Millennials have become a punchline and punching bag for the rest of society. These twenty and thirty-somethings are routinely pilloried as entitled, whiny, soft, immature and self-absorbed – all of which guarantees they will fail as adults taking 250 years of American greatness down with them.
One might think this constant barrage of Lamest Generation criticism would corrode the self-esteem of members of this demographic cohort. Apparently not. More than half of Millennials expect to become millionaires, according to a recent survey conducted by TD Ameritrade. Almost a quarter said they will hit that milestone by the time they are 40 years old.
Oh, and they expect to retire in their mid-50’s.
Gotta love that optimism. But it remains to be seen whether Millennials can walk that talk. On the upside, they are graduating from college in record numbers, thus boosting their earnings potential. Unfortunately, they are also saddled with heavy student loan debt. Twenty percent of the TD Ameritrade respondents said they will never be able to pay off those obligations. That might be why 24% don’t expect ever to own a home, and 17% still have some degree of financial dependence on their parents.
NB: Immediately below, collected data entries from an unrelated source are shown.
-- ==== Sys2Proof/Machine/Dispatch.lean ====
section
/-! DEFINITION. One arm per instruction: its meaning, or a refusal by name. -/

namespace Sys2Proof.Machine
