-- ==== Sys2Proof/Certificates/Slice0/Obligations.lean ====
section
/-! DEFINITION. The statements for the provers, about the machine as the rules of spec/ give it. -/

open Sys2Proof Sys2Proof.Machine

/-! ## Scalar words -/

/-- 09 R158: the integer register forms. Each, when ready, goes on to the state in which only its sequencer has changed: sD holds the
result of the operands a and b as they stood, SF is set where saturating changed it, and the program counter has moved on. -/
def Obligations.IntegerRegisterForms : Prop :=
  ∀ (s : State) (g : Guard) (ty : ITy) (sat : Bool) (d a b : Reg) (c : PReg),
    let goes := fun (f : Seq → Seq) => Host.Outcome.next (φ := Fault) (ρ := Refusal) (s.modSeq s.who fun q => (f q).adv 8)
    let x := fun (q : Seq) => q.sr a
    let y := fun (q : Seq) => q.sr b
    let u := fun (q : Seq) => intRead ty (x q)
    let v := fun (q : Seq) => intRead ty (y q)
    let n := fun (q : Seq) => ((y q).extractLsb' 0 6).toNat
    (Ready s g [d, a, b] →
      exec (.add g ty sat d a b) s = goes (fun q => intWrite ty sat d (u q + v q) q) ∧
      exec (.sub g ty sat d a b) s = goes (fun q => intWrite ty sat d (u q - v q) q) ∧
      exec (.mul g ty sat d a b) s = goes (fun q => intWrite ty sat d (u q * v q) q) ∧
      exec (.mulh g ty d a b) s = goes (fun q => intWrite ty false d (Int.fdiv (u q * v q) (2 ^ 64)) q) ∧
      exec (.div g ty sat d a b) s =
        goes (fun q => if y q = 0 then q.setS d (BitVec.allOnes 64) else intWrite ty sat d (Int.tdiv (u q) (v q)) q) ∧
      exec (.rem g ty d a b) s =
        goes (fun q => if y q = 0 then q.setS d (x q) else intWrite ty false d (u q - v q * Int.tdiv (u q) (v q)) q) ∧
      exec (.and g ty d a b) s = goes (fun q => q.setS d (x q &&& y q)) ∧
      exec (.or g ty d a b) s = goes (fun q => q.setS d (x q ||| y q)) ∧
      exec (.xor g ty d a b) s = goes (fun q => q.setS d (x q ^^^ y q)) ∧
      exec (.shl g ty sat d a b) s = goes (fun q => intWrite ty sat d (u q * 2 ^ n q) q) ∧
      exec (.shr g ty d a b) s = goes (fun q => q.setS d (x q >>> n q)) ∧
      exec (.sra g ty d a b) s = goes (fun q => q.setS d ((x q).sshiftRight (n q))) ∧
      exec (.min g ty d a b) s = goes (fun q => intWrite ty false d (min (u q) (v q)) q) ∧
      exec (.max g ty d a b) s = goes (fun q => intWrite ty false d (max (u q) (v q)) q) ∧
      exec (.sel g ty d a b c) s = goes (fun q => q.setS d (if q.pr c then x q else y q))) ∧
    (Ready s g [d, a] →
      (∃ n : W64 → Nat, (∀ w, LeadingZeros w (n w)) ∧
        exec (.clz g ty d a) s = goes (fun q => q.setS d (BitVec.ofNat 64 (n (x q))))) ∧
      (∃ n : W64 → Nat, (∀ w, TrailingZeros w (n w)) ∧
        exec (.ctz g ty d a) s = goes (fun q => q.setS d (BitVec.ofNat 64 (n (x q))))) ∧
      exec (.popc g ty d a) s = goes (fun q => q.setS d (BitVec.ofNat 64 (onesCount (x q)))))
Perhaps because of that college debt, many Millennials haven’t begun saving for retirement. Indeed, the survey participants indicated they don’t plan to start that process until they are 36 years old – more than ten years after they likely began their careers. This is a deeply flawed plan, especially if you want to retire in your 50’s. Failure to save in your 20’s deprives you of the power of compounding.
As an example, let’s say a Millennial began investing $5,000 a year at age 22 and continued to save that amount of money away until age 67, with a 6 percent return. They would end up with a nest egg twice as big as someone who did the same thing starting at age 32. It could mean the difference between going into retirement with half a million dollars versus retiring with $1 million. That’s the power of compound returns over the long haul.
Millennials’ failure to grasp the power of compounding may be the result of their relative ignorance of financial matters. Only 20% of the TD Ameritrade respondents considered themselves very knowledgeable about investing.
There are currently about 15 million millionaires in the US. If 53% of the 83 million Millennials do indeed join those ranks, it would add approximately 44 million millionaires to the roster. That’s impressive, and I’d love to see it happen. But amassing that level of wealth requires time, commitment and knowledge. I think Millennials as a group may need to work on those aspects of their financial life. As the wise man said, “Hope isn’t a strategy.”